/-- SHED_PIN_LEVEL and ISLAND_PIN_LEVEL: the input follows its sense; each change of SHED raises SHED_CHANGE, and ISLAND becoming
active raises ISLAND_ON and sets the freeze, on which BD evaluates where the freeze was clear, to ISLAND under AUTO, and is else
left alone; the freeze is never cleared here (R35, R36, R38, R40, R42, R76, R78). -/
def Obligations.PinLevels : Prop :=
  ∀ (s : State) (high : Bool), s.powered = true →
    (∃ t, exec (.shedPinLevel high) s = .next t ∧
      t.siu.shed = Claims.inputAfter s.siu.shed high s.mr.site.shedSense ∧
      t.mr.events = (if t.siu.shed.active = s.siu.shed.active then s.mr.events else s.mr.events ||| 1#16) ∧
      s.changesOnly t ({.shed} ∪ raisedParts)) ∧
    ∃ t, exec (.islandPinLevel high) s = .next t ∧
      t.siu.island = Claims.inputAfter s.siu.island high s.mr.site.islandSense ∧
      (t.siu.island.active = true → s.siu.island.active = false →
        t.siu.freeze = true ∧ t.isPending .islandOn = true ∧
        (s.siu.freeze = false → s.bd.table.control = .auto →
          t.bd.mode = .island ∧ t.bd.topUp = false ∧ t.bd.offerBd = 0 ∧ t.bd.offerBc = 0 ∧ t.bd.sent = none) ∧
        (s.siu.freeze = false →
          Claims.evaluates { s with siu.freeze := true } t []) ∧
        (s.siu.freeze = true → s.changesOnly t ({.island} ∪ raisedParts))) ∧
      (t.siu.island.active = false ∨ s.siu.island.active = true → s.changesOnly t {.island}) ∧
      s.changesOnly t ({.island, .freeze} ∪ evaluatedParts)

/-! ### Time -/

/-- Shares of `total` in proportion to weights: each the floor of its proportion, or 1 J above it for the largest remainders, equal
remainders serving the lower bay number first; 0 for all where the weights are (R119). -/
def Claims.sharedOut (total : Nat) (weight share : BayNo → Nat) : Prop :=
  let whole := ((List.finRange 32).map weight).sum
  if whole = 0 then ∀ b, share b = 0
  else
    (∀ b, share b = total * weight b / whole ∨ share b = total * weight b / whole + 1) ∧
      ∀ b c, share b = total * weight b / whole + 1 → share c = total * weight c / whole →
        total * weight c % whole < total * weight b % whole ∨
          (total * weight c % whole = total * weight b % whole ∧ b < c)

/-- A countdown by one second: above 1 it is one less; its last second marks it due; at 0 it stands (the mark is the model's: log
entry 6). -/
def Claims.counted (old new : Countdown) : Prop :=
  (1 < old.left → new.left + 1 = old.left ∧ new.due = old.due) ∧ (old.left = 1 → new = ⟨1, true⟩) ∧
    (old.left = 0 → new = old)

/-- What a second of uptime does to every timer: guards (R59), dwell timers that run (R54), pass timers (R45, R94), session timers
(R10) and pending links (R24). -/
def Claims.secondCounted (s t : State) : Prop :=
  Claims.counted s.ae.timer t.ae.timer ∧ Claims.counted s.cc.timer t.cc.timer ∧
    (∀ k : ClassNo,
      (s.ae.dwells[k].running = true → Claims.counted s.ae.dwells[k].timer t.ae.dwells[k].timer ∧
        t.ae.dwells[k].running = true ∧ t.ae.dwells[k].mark = s.ae.dwells[k].mark) ∧
      (s.ae.dwells[k].running = false → t.ae.dwells[k] = s.ae.dwells[k])) ∧
    (∀ b : BayNo, Claims.counted (s.bay b).alloc.guard (t.bay b).alloc.guard ∧
      { (t.bay b).alloc with guard := (s.bay b).alloc.guard } = (s.bay b).alloc ∧
      { (t.bay b).session with timer := (s.bay b).session.timer, link := (s.bay b).session.link } = (s.bay b).session ∧
      ((s.bay b).session.timer = none → (t.bay b).session.timer = none) ∧
      ∀ start due, (s.bay b).session.timer = some ⟨start, due⟩ →
        let passed := (s.mu.uptime + 1 - start).toNat
        ∃ ranOut, (t.bay b).session.timer = some ⟨start, ranOut⟩ ∧
          (ranOut = true ↔
            ((s.bay b).session.state = .connected ∨ (s.bay b).session.state = .active) ∧ s.mr.site.silenceTimeout ≤ passed ∨
              (s.bay b).session.state = .silent ∧ s.mr.site.silentClose ≤ passed ∨
              (s.bay b).session.state = .closing ∧ s.mr.site.closeHold ≤ passed)) ∧
    t.links = s.links.map fun e =>
      { e with due := decide (s.mr.site.linkLifetime ≤ (s.mu.uptime + 1 - e.stored).toNat) }

/-- A tick's energy and cost go to the entry of the band in force; where there is none, to a new entry at the tail of fewer than 8,
and else to the eighth, which keeps its identity, with the merged flag set (R122). -/
def Claims.bandEntered (old new : Metering) (ref : BandRef) (joules cost : Nat) : Prop :=
  (∀ front e back, old.bands = front ++ e :: back → e.band = ref → (∀ x ∈ front ++ back, x.band ≠ ref) →
    new.bands = front ++ ⟨ref, e.joules + joules, e.cost + cost⟩ :: back ∧ new.merged = old.merged) ∧
  ((∀ x ∈ old.bands, x.band ≠ ref) → old.bands.length < 8 →
    new.bands = old.bands ++ [⟨ref, joules, cost⟩] ∧ new.merged = old.merged) ∧
  ∀ seven eighth, old.bands = seven ++ [eighth] → seven.length = 7 → (∀ x ∈ old.bands, x.band ≠ ref) →
    new.bands = seven ++ [⟨eighth.band, eighth.joules + joules, eighth.cost + cost⟩] ∧ new.merged = true

/-- METERING_TICK: uptime and the site clock advance by a second; the site split is that of R118; each bay's shares are whole and
add up, each the floor of its proportion with the rest given 1 J each by largest remainder; the accounts of the open bays grow by
them, the allowance being spent on grid energy first and the rest priced at the band in force, whose entry takes energy and cost, a
new one at the tail or, past eight, the eighth with the merged flag; those of the other bays stand still (R107, R108, R117 to R124).
The second counts down the restart guards, the running dwell timers and both pass timers, and finds the session timers and pending
links that have run out (R10, R24, R45, R54, R59, R94). That it is this tick which counts the timers, and their due marks, are the
model's (log entries 6 and 10), as is that a bay is metered before a timer that runs out in the same second acts on it (log entry
47). -/
def Obligations.MeteringTick : Prop :=
  (∀ s : State, s.powered = true → ∃ t, exec .meteringTick s = .next t ∧ Claims.secondCounted s t) ∧
  ∀ (s : State), s.powered = true →
    ∃ (t : State) (solar battery : BayNo → Nat), exec .meteringTick s = .next t ∧ t.mu.uptime = s.mu.uptime + 1 ∧
      t.mu.clock = s.mu.clock.map (fun c =>
        if c.second < 86399 then ⟨c.day, c.second + 1⟩ else ⟨c.day + 1, 0⟩) ∧
      (let energy (b : BayNo) : Nat :=
        match (s.bay b).session.state, (s.bay b).session.figures with
        | .connected, some f | .active, some f | .closing, some f => f.power
        | _, _ => 0
       let split := t.mu.lastSplit
       split.ch = ((List.finRange 32).map energy).sum ∧ split.pv = s.solarSum ∧ split.shop = s.shopLoad ∧
       split.bd = (match s.batteryFigures with | some f => f.power.toNat | none => 0) ∧
       split.solarCh = min split.ch (split.pv - split.shop) ∧
       split.batteryCh = min (split.ch - split.solarCh) (split.bd - (split.shop - split.pv)) ∧
       split.solarCh + split.batteryCh + split.gridCh = split.ch ∧
       t.mu.lastBand = t.bandRef ∧
       ((List.finRange 32).map solar).sum = split.solarCh ∧ ((List.finRange 32).map battery).sum = split.batteryCh ∧
       Claims.sharedOut split.solarCh energy solar ∧
       Claims.sharedOut split.batteryCh (fun b => energy b - solar b) battery ∧
       ∀ b : BayNo, solar b + battery b ≤ energy b ∧
         ((s.bay b).session.state.isOpen = true →
           (t.bay b).metering.energy = (s.bay b).metering.energy + energy b ∧
           (t.bay b).metering.solar = (s.bay b).metering.solar + solar b ∧
           (t.bay b).metering.battery = (s.bay b).metering.battery + battery b ∧
           (t.bay b).metering.grid = (s.bay b).metering.grid + (energy b - solar b - battery b) ∧
           (t.bay b).metering.peak = max (s.bay b).metering.peak (s.bay b).alloc.grant ∧
           (let waits := (s.bay b).alloc.outcome = .waitingBudget ∨ (s.bay b).alloc.outcome = .waitingGuard ∨
              (s.bay b).alloc.outcome = .waitingShed
            let left := match (s.bay b).session.link with | some l => l.remaining | none => 0
            let freeGrid := min (energy b - solar b - battery b) left
            let freeGreen := min (solar b + battery b) (left - freeGrid)
            (t.bay b).metering.wait =
              (if waits then min 4294967295 ((s.bay b).metering.wait + 1) else (s.bay b).metering.wait) ∧
            (t.bay b).metering.shed =
              (if (s.bay b).alloc.outcome = .waitingShed then min 4294967295 ((s.bay b).metering.shed + 1)
                else (s.bay b).metering.shed) ∧
            (t.bay b).metering.free = (s.bay b).metering.free + freeGrid + freeGreen ∧
            (t.bay b).session.link =
              (s.bay b).session.link.map (fun l => { l with remaining := l.remaining - (freeGrid + freeGreen) }) ∧
            ((s.bay b).metering.balanced →
              ((t.bay b).metering.bands.map (·.cost)).sum = ((s.bay b).metering.bands.map (·.cost)).sum +
                (energy b - solar b - battery b - freeGrid) * t.bandInForce.gridPrice +
                (solar b + battery b - freeGreen) * t.bandInForce.greenPrice) ∧
            Claims.bandEntered (s.bay b).metering (t.bay b).metering t.bandRef (energy b)
              ((energy b - solar b - battery b - freeGrid) * t.bandInForce.gridPrice +
                (solar b + battery b - freeGreen) * t.bandInForce.greenPrice))) ∧
         ((s.bay b).session.state.isOpen = false → (t.bay b).metering = (s.bay b).metering ∧
           (t.bay b).session.link = (s.bay b).session.link)) ∧
      (∀ b, (t.bay b).session.state = (s.bay b).session.state ∧ (t.bay b).session.figures = (s.bay b).session.figures ∧
        (t.bay b).alloc.grant = (s.bay b).alloc.grant ∧ (t.bay b).alloc.outcome = (s.bay b).alloc.outcome) ∧
      s.changesOnly t
        ({.uptime, .clock, .lastTick, .allocTimer, .canopyTimer, .links} ∪ Set.range Part.session ∪
          Set.range Part.metering ∪ Set.range Part.grant ∪ Set.range Part.dwell)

_ _ _ _ _ _ _

_What you need to do_
Every line that contains the string "merged" should be copied from the entries.

_Response below_
and else to the eighth, which keeps its identity, with the merged flag set (R122). -/
    new.bands = front ++ ⟨ref, e.joules + joules, e.cost + cost⟩ :: back ∧ new.merged = old.merged) ∧
    new.bands = old.bands ++ [⟨ref, joules, cost⟩] ∧ new.merged = old.merged) ∧
    new.bands = seven ++ [⟨eighth.band, eighth.joules + joules, eighth.cost + cost⟩] ∧ new.merged = true
new one at the tail or, past eight, the eighth with the merged flag; those of the other bays stand still (R107, R108, R117 to R124).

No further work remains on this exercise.